ANN: This figure shows a graphical representation of simple ANN

Decision Tree

Decision Tree (DT) is a supervised ML technique that is employed for classification and regression tasks. The model resulting from the decision making process is shaped like a tree. This makes DT less complex to interpret by the user. Moreover, various ML tools allow for the visualization of the resulting trees [38].

k-Nearest-Neighbour

The k-Nearest-Neighbour (kNN) ML algorithm is capable of conducting both supervised and unsupervised processes. For instance, kNN is the basis of many of the clustering algorithms in use today [39]. In this research, we used the kNN method in its supervised ML flavour. This technique bases itself on the Standard Euclidean Metric (EM). The EM is a distance that separates two points (instances) in a space [40]. Lets p and q denote two instances in an Euclidean space Z, the EM between q and q, \(\Delta (p,q)\), is computed as follows:

$$\begin{aligned} \Delta (p,q)= \sqrt{ \sum _{i=1}^r (q_k - q_k)^2 } \end{aligned}$$
(4)

r denotes the maximum number of instances within the space Z. The kNN technique finds the identity (label) of an example \(r_0\) within Z by calculating the EM separating \(r_0\) and its k closest instances within Z and the label (class) of \(r_0\) is selected with reference to the class of its k related neighbouring instances.

UNSW-NB15 Dataset

For our experimental processes we utilize the UNSW-NB15 attacks dataset [41]. In its clean format, the UNSW-NB15 contains 42 features as shown in Table 1. Out of the 42 features, 3 instances are non-numeric (categorical) features and 39 are numeric in nature.

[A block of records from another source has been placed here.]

/-- MULH (R95, R98): the high w bits of the product of the operands, signed by signed, unsigned by unsigned or signed by unsigned, as VAR
selects. The product is exact, and the division by 2^w rounds down. -/
def Clause.HighProduct : Prop :=
  ∀ f : FmtR,
    (f.var = 0#8 → LandsS (.mulh f) f.d 3 fun s => resultOut f.ty (BitVec.ofInt 64
      ((signedIn f.ty (s.src f.a)).toInt * (signedIn f.ty (s.src f.b)).toInt / 2 ^ opWidth f.ty))) ∧
    (f.var = 1#8 → LandsS (.mulh f) f.d 3 fun s => resultOut f.ty (BitVec.ofNat 64
      ((unsignedIn f.ty (s.src f.a)).toNat * (unsignedIn f.ty (s.src f.b)).toNat / 2 ^ opWidth f.ty))) ∧
    (f.var = 2#8 → LandsS (.mulh f) f.d 3 fun s => resultOut f.ty (BitVec.ofInt 64
      ((signedIn f.ty (s.src f.a)).toInt * (unsignedIn f.ty (s.src f.b)).toNat / 2 ^ opWidth f.ty)))

/-- MIN, MAX, CLZ, POPC, SEL and LEA (R95, R98). -/
def Clause.IntegerSelection : Prop :=
  (∀ f : FmtR, f.var = 0#8 → LandsS (.min f) f.d 1 fun s => resultOut f.ty
    (if (signedIn f.ty (s.src f.a)).toInt ≤ (signedIn f.ty (s.src f.b)).toInt then s.src f.a else s.src f.b)) ∧
  (∀ f : FmtR, f.var = 1#8 → LandsS (.min f) f.d 1 fun s => resultOut f.ty
    (if (unsignedIn f.ty (s.src f.a)).toNat ≤ (unsignedIn f.ty (s.src f.b)).toNat then s.src f.a else s.src f.b)) ∧
  (∀ f : FmtR, f.var = 0#8 → LandsS (.max f) f.d 1 fun s => resultOut f.ty
    (if (signedIn f.ty (s.src f.b)).toInt ≤ (signedIn f.ty (s.src f.a)).toInt then s.src f.a else s.src f.b)) ∧
  (∀ f : FmtR, f.var = 1#8 → LandsS (.max f) f.d 1 fun s => resultOut f.ty
    (if (unsignedIn f.ty (s.src f.b)).toNat ≤ (unsignedIn f.ty (s.src f.a)).toNat then s.src f.a else s.src f.b)) ∧
  (∀ f : FmtR, ∃ n : Word → Nat, (LandsS (.clz f) f.d 1 fun s => BitVec.ofNat 64 (n (s.src f.a))) ∧ ∀ x, n x ≤ opWidth f.ty ∧
    x.toNat % 2 ^ opWidth f.ty < 2 ^ (opWidth f.ty - n x) ∧ (n x < opWidth f.ty → 2 ^ (opWidth f.ty - 1 - n x) ≤ x.toNat % 2 ^ opWidth f.ty)) ∧
  (∀ f : FmtR, LandsS (.popc f) f.d 1 fun s =>
    BitVec.ofNat 64 ((List.range (opWidth f.ty)).filter fun k => (s.src f.a).getLsbD k).length) ∧
  (∀ f : FmtR, LandsS (.sel f) f.d 1 fun s => if s.src f.a = 0#64 then s.src f.c else s.src f.b) ∧
  (∀ f : FmtR, LandsS (.lea f) f.d 1 fun s => s.src f.a + BitVec.ofNat 64 (2 ^ f.var.toNat) * s.src f.b)

/-- CMP and CMPI (R95, R98, R100, R101): the conditions of R100 on the operands as the width reads them, in VAR[2:0]; 6 and 7 are reserved. -/
def Clause.Comparisons : Prop :=
  (∀ f : FmtR, LandsS (.cmp f) f.d 1 fun s => if condition f.var.toNat f.ty (s.src f.a) (s.src f.b) then 1#64 else 0#64) ∧
  (∀ f : FmtI, LandsS (.cmpi f) f.d 1 fun s => if condition f.var.toNat f.ty (s.src f.a) (f.imm.signExtend 64) then 1#64 else 0#64) ∧
  (∀ (ty : BitVec 4) (a b : Word),
    (condition 0 ty a b = true ↔ unsignedIn ty a = unsignedIn ty b) ∧ (condition 1 ty a b = true ↔ unsignedIn ty a ≠ unsignedIn ty b) ∧
    (condition 2 ty a b = true ↔ (signedIn ty a).toInt < (signedIn ty b).toInt) ∧
    (condition 3 ty a b = true ↔ (signedIn ty b).toInt ≤ (signedIn ty a).toInt) ∧
    (condition 4 ty a b = true ↔ (unsignedIn ty a).toNat < (unsignedIn ty b).toNat) ∧
    (condition 5 ty a b = true ↔ (unsignedIn ty b).toNat ≤ (unsignedIn ty a).toNat)) ∧
  (∀ f : FmtR, 6 ≤ f.var.toNat → wellFormed (.cmp f) = false) ∧ ∀ f : FmtI, 6 ≤ f.var.toNat → wellFormed (.cmpi f) = false

/-- ADDI, ANDI, ORI, XORI and both forms of MOVI (R95, R101). -/
def Clause.Immediates : Prop :=
  (∀ f : FmtI, LandsS (.addi f) f.d 1 fun s => resultOut f.ty (s.src f.a + f.imm.signExtend 64)) ∧
  (∀ f : FmtI, LandsS (.andi f) f.d 1 fun s => resultOut f.ty (s.src f.a &&& f.imm.signExtend 64)) ∧
  (∀ f : FmtI, LandsS (.ori f) f.d 1 fun s => resultOut f.ty (s.src f.a ||| f.imm.signExtend 64)) ∧
  (∀ f : FmtI, LandsS (.xori f) f.d 1 fun s => resultOut f.ty (s.src f.a ^^^ f.imm.signExtend 64)) ∧
  (∀ f : FmtI, LandsS (.movi f) f.d 1 fun _ => f.imm.signExtend 64) ∧
  (∀ f : FmtI, ∃ v : Word → Word, (LandsS (.moviIns f) f.d 1 fun s => v (s.src f.a)) ∧ ∀ x k, k < 64 →
    (v x).getLsbD k = if k / 16 = f.var.toNat % 4 then f.imm.getLsbD (k % 16) else x.getLsbD k)

/-- DIV and REM (R99): the truncated quotient and its remainder, signed or unsigned as VAR selects; all ones and A where B is 0; A and 0 for the
most negative value divided by -1. Neither traps, and the result arrives 12 to 40 cycles after the issue. -/
def Obligations.DivisionAndRemainder : Prop :=
  (∀ f : FmtR, Divides (.div f) f fun q _ => q) ∧ (∀ f : FmtR, Divides (.rem f) f fun _ r => r)

/-! The FP32 instructions of the S slot (R102 to R104). -/

/-- The latencies and results of the FP32 instructions (R102, R103): each reads bits [31:0] of its sources and writes its result
zero-extended. -/
def Obligations.FloatInstructions : Prop :=
  (∀ f : FmtR, LandsS (.fadd f) f.d 4 fun s => fpWord (fpAdd fp32 f.rnd.toNat (low32 (s.src f.a)) (low32 (s.src f.b)))) ∧
  (∀ f : FmtR, LandsS (.fsub f) f.d 4 fun s => fpWord (fpSub fp32 f.rnd.toNat (low32 (s.src f.a)) (low32 (s.src f.b)))) ∧
  (∀ f : FmtR, LandsS (.fmul f) f.d 4 fun s => fpWord (fpMul fp32 f.rnd.toNat (low32 (s.src f.a)) (low32 (s.src f.b)))) ∧
  (∀ f : FmtR, LandsS (.fma f) f.d 5 fun s =>
    fpWord (fpFma fp32 f.rnd.toNat false false (low32 (s.src f.a)) (low32 (s.src f.b)) (low32 (s.src f.c)))) ∧
  (∀ f : FmtR, LandsS (.fdiv f) f.d 12 fun s => fpWord (fpDiv fp32 f.rnd.toNat (low32 (s.src f.a)) (low32 (s.src f.b)))) ∧
  (∀ f : FmtR, LandsS (.fsqrt f) f.d 14 fun s => fpWord (fpSqrt fp32 f.rnd.toNat (low32 (s.src f.a)))) ∧
  (∀ f : FmtR, LandsS (.fmin f) f.d 1 fun s => fpWord (fpMinMax fp32 false (low32 (s.src f.a)) (low32 (s.src f.b)))) ∧
  (∀ f : FmtR, LandsS (.fmax f) f.d 1 fun s => fpWord (fpMinMax fp32 true (low32 (s.src f.a)) (low32 (s.src f.b)))) ∧
  (∀ f : FmtR, LandsS (.fcmp f) f.d 1 fun s =>
    if fpCompare fp32 f.var.toNat (low32 (s.src f.a)) (low32 (s.src f.b)) then 1#64 else 0#64) ∧
  (∀ f : FmtR, LandsS (.fcvt f) f.d 3 fun s => convertScalar f.var.toNat f.rnd.toNat (s.src f.a)) ∧
  (∀ f : FmtR, ∃ v : Word → Word → Word, (LandsS (.fsgn f) f.d 1 fun s => v (s.src f.a) (s.src f.b)) ∧ ∀ a b,
    (v a b).extractLsb' 0 31 = a.extractLsb' 0 31 ∧ (v a b).extractLsb' 32 32 = 0#32 ∧ (f.var = 0#8 → (v a b).getLsbD 31 = b.getLsbD 31) ∧
    (f.var = 1#8 → (v a b).getLsbD 31 = !b.getLsbD 31) ∧ (f.var = 2#8 → (v a b).getLsbD 31 = (a.getLsbD 31 ^^ b.getLsbD 31)))

/-- NaN rule of R102 and the NaN rules of FMIN, FMAX and FCMP of R103, on binary32 patterns: a NaN result is 0x7FC00000, whatever the rounding
direction; FMIN and FMAX give the other source's bits where exactly one source is a NaN; an ordered comparison with a NaN is false and .un
is true. -/
def Clause.FloatNan : Prop :=
  ∀ rnd x y z, (isNan32 x ∨ isNan32 y →
    fpAdd fp32 rnd x y = 0x7FC00000 ∧ fpSub fp32 rnd x y = 0x7FC00000 ∧ fpMul fp32 rnd x y = 0x7FC00000 ∧ fpDiv fp32 rnd x y = 0x7FC00000 ∧
    fpFma fp32 rnd false false x y z = 0x7FC00000 ∧ fpFma fp32 rnd false false z x y = 0x7FC00000) ∧
    (isNan32 x → fpSqrt fp32 rnd x = 0x7FC00000) ∧
    (∀ isMax, (isNan32 x → isNan32 y → fpMinMax fp32 isMax x y = 0x7FC00000) ∧ (isNan32 x → ¬ isNan32 y → fpMinMax fp32 isMax x y = y) ∧
      (¬ isNan32 x → isNan32 y → fpMinMax fp32 isMax x y = x)) ∧
    (isNan32 x ∨ isNan32 y → fpCompare fp32 0 x y = false ∧ fpCompare fp32 1 x y = false ∧ fpCompare fp32 2 x y = false) ∧
    (fpCompare fp32 3 x y = true ↔ isNan32 x ∨ isNan32 y)

/-- Invalid operations and division by zero on binary32 patterns (R102, R103): infinity less infinity, zero times infinity, zero by zero and
the root of a negative number give the NaN; a finite number that is not zero divided by zero gives infinity with the product of the signs;
the root of -0 is -0; FMIN and FMAX order -0 before +0, and FCMP takes them as equal. -/
def Clause.FloatInvalid : Prop :=
  ∀ rnd, fpAdd fp32 rnd 0x7F800000 0xFF800000 = 0x7FC00000 ∧ fpSub fp32 rnd 0x7F800000 0x7F800000 = 0x7FC00000 ∧
    fpMul fp32 rnd 0 0x7F800000 = 0x7FC00000 ∧ fpDiv fp32 rnd 0 0x80000000 = 0x7FC00000 ∧ fpSqrt fp32 rnd 0x80000000 = 0x80000000 ∧
    (∀ x, 0x80000000 < x → x ≤ 0xFF800000 → fpSqrt fp32 rnd x = 0x7FC00000) ∧
    (∀ x, 0 < x → x < 0x7F800000 → fpDiv fp32 rnd x 0 = 0x7F800000 ∧ fpDiv fp32 rnd x 0x80000000 = 0xFF800000) ∧
    fpMinMax fp32 false 0 0x80000000 = 0x80000000 ∧ fpMinMax fp32 true 0x80000000 0 = 0 ∧ fpCompare fp32 0 0 0x80000000 = true

/-- FCVT (R104): a NaN converts to 0; an infinity, and with rounding toward zero a value beyond a bound, saturates to the bound; 0 converts to 0
both ways. -/
def Clause.FloatConversions : Prop :=
  ∀ (rnd : Nat) (a : Word), (isNan32 (low32 a) → convertScalar 0 rnd a = 0#64 ∧ convertScalar 1 rnd a = 0#64) ∧
    (low32 a = 0x7F800000 → convertScalar 0 rnd a = 0x7FFFFFFFFFFFFFFF#64 ∧ convertScalar 1 rnd a = 0x7FFFFFFF#64) ∧
    (low32 a = 0xFF800000 → convertScalar 0 rnd a = 0x8000000000000000#64 ∧ convertScalar 1 rnd a = 0xFFFFFFFF80000000#64) ∧
    (0x4F000000 ≤ low32 a → low32 a < 0x7F800000 → convertScalar 1 rnd a = 0x7FFFFFFF#64) ∧
    convertScalar 2 rnd 0#64 = 0#64 ∧ convertScalar 3 rnd 0#64 = 0#64

/-! The B slot (R113 to R120, R290). -/

/-- BR, BREQ, BRNE, BRLT, BRGE, BRLTU and BRGEU (R60, R114, R115): the comparisons read A and B as 64-bit values. -/
def Clause.Branches : Prop :=
  (∀ (f : FmtJ) s, Issues (.br f) s → Answers (.br f) s fun t =>
    OnlyCur s t ∧ t.cur.target = some (pcMask (s.cur.pc + f.disp.signExtend 64 * 8#64))) ∧
  (∀ f : FmtJ, BranchesOn (.breq f) f fun s => decide (s.src f.a = s.src f.b)) ∧
  (∀ f : FmtJ, BranchesOn (.brne f) f fun s => decide (s.src f.a ≠ s.src f.b)) ∧
  (∀ f : FmtJ, BranchesOn (.brlt f) f fun s => decide ((s.src f.a).toInt < (s.src f.b).toInt)) ∧
  (∀ f : FmtJ, BranchesOn (.brge f) f fun s => decide ((s.src f.b).toInt ≤ (s.src f.a).toInt)) ∧
  (∀ f : FmtJ, BranchesOn (.brltu f) f fun s => decide ((s.src f.a).toNat < (s.src f.b).toNat)) ∧
  (∀ f : FmtJ, BranchesOn (.brgeu f) f fun s => decide ((s.src f.b).toNat ≤ (s.src f.a).toNat))

/-- BRALL and BRNONE (R116): they examine the first N bits of the mask. All ones take BRALL and not BRNONE, all zeros BRNONE and not BRALL, and a
mixed mask is the precise trap NONUNIFORM. -/
def Clause.MaskBranches : Prop :=
  ∀ (f : FmtJ) (s : State),
    let m := s.issuer.mreg (f.a.extractLsb' 0 3).toNat
    let ones := ∀ k, k < maskCount f.b → m.getLsbD k = true
    let zeros := ∀ k, k < maskCount f.b → m.getLsbD k = false
    let goes (i : Instr) (taken : Bool) := Answers i s fun t =>
      (t.cur.target = if taken then some (pcMask (s.cur.pc + f.disp.signExtend 64 * 8#64)) else s.cur.target) ∧
      (if taken = decide (f.hint = 1#2) then OnlyCur s t
       else OnlyCur (s.withIssuer { s.issuer with notBefore := max s.issuer.notBefore (s.now + 4) }) t)
    (Issues (.brall f) s → (ones → goes (.brall f) true) ∧ (zeros → goes (.brall f) false) ∧
      (¬ ones → ¬ zeros → Traps (.brall f) s { code := codeNonuniform, slots := slotBit (slotFor s (.brall f)) })) ∧
    (Issues (.brnone f) s → (zeros → goes (.brnone f) true) ∧ (ones → goes (.brnone f) false) ∧
      (¬ ones → ¬ zeros → Traps (.brnone f) s { code := codeNonuniform, slots := slotBit (slotFor s (.brnone f)) }))

/-- CALL in both forms, RET and JR (R113, R114, R117): a call puts the address after its bundle on its way to D, to land on issue + 1, and on the
return predictor; the register forms go to A's address within 52 bits, and cost 3 cycles, but for a RET to the address on top of the
predictor. -/
def Clause.CallsAndReturns : Prop :=
  ∀ (f : FmtJ) (s : State),
    let link := s.cur.pc + BitVec.ofNat 64 s.cur.len
    let pushed := (link :: s.issuer.predictor).take 8
    let late := max s.issuer.notBefore (s.now + 4)
    let dest := pcMask (s.src f.a)
    let calls (i : Instr) (t : State) (nb : Nat) := ∃ r : OpRec, r.isOf i s ∧ OnlyCur (s.withIssuer { s.issuer with
      landings := s.issuer.landings ++ [⟨r, s.now + 1, .s f.d.toNat, .word link⟩], predictor := pushed, notBefore := nb }) t
    (Issues (.call f) s → Answers (.call f) s fun t =>
      t.cur.target = some (pcMask (s.cur.pc + f.disp.signExtend 64 * 8#64)) ∧ calls (.call f) t s.issuer.notBefore) ∧
    (Issues (.callRegister f) s → Answers (.callRegister f) s fun t => t.cur.target = some dest ∧ calls (.callRegister f) t late) ∧
    (Issues (.ret f) s → Answers (.ret f) s fun t => t.cur.target = some dest ∧
      if s.issuer.predictor.head? = some dest then OnlyCur (s.withIssuer { s.issuer with predictor := s.issuer.predictor.drop 1 }) t
      else OnlyCur (s.withIssuer { s.issuer with predictor := s.issuer.predictor.drop 1, notBefore := late }) t) ∧
    (Issues (.jr f) s → Answers (.jr f) s fun t => t.cur.target = some dest ∧ OnlyCur (s.withIssuer { s.issuer with notBefore := late }) t)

The UNSW-NB15 is subdivided in the following main datasets: UNSW-NB15-TRAIN, which is employed for training various models and the UNSW-NB15-TEST (100%) which is employed for testing the trained models. In our work, we further split the UNSW-NB15-TRAIN in the following two partitions: the UNSW-NB15-TRAIN-1 (75% of the full training set) for training and the UNSW-NB15-VAL (25% of the full training set) for validation before testing. This second partition is used as a sanity check for the results obtained during the training process. When using this strategy, it is crucial to avoid that a model trains on the evaluation or the test set because it could lead to a phenomenon known as data leakage. Data leakage occurs during the training process when a model sees information that is not supposed to and therefore introducing a bias in the final model. This in turn leads to a poor model performance on previously unseen data [42].

The UNSW-NB15 contains instances with the following categories of network attacks: Backdoor, Shellcode, Reconnaissance, Worms, Fuzzers, DoS, Generic, Analysis, Shellcode and Exploits. Moreover, Table 2 provides the details and the values distribution of each attack class within the data subsets.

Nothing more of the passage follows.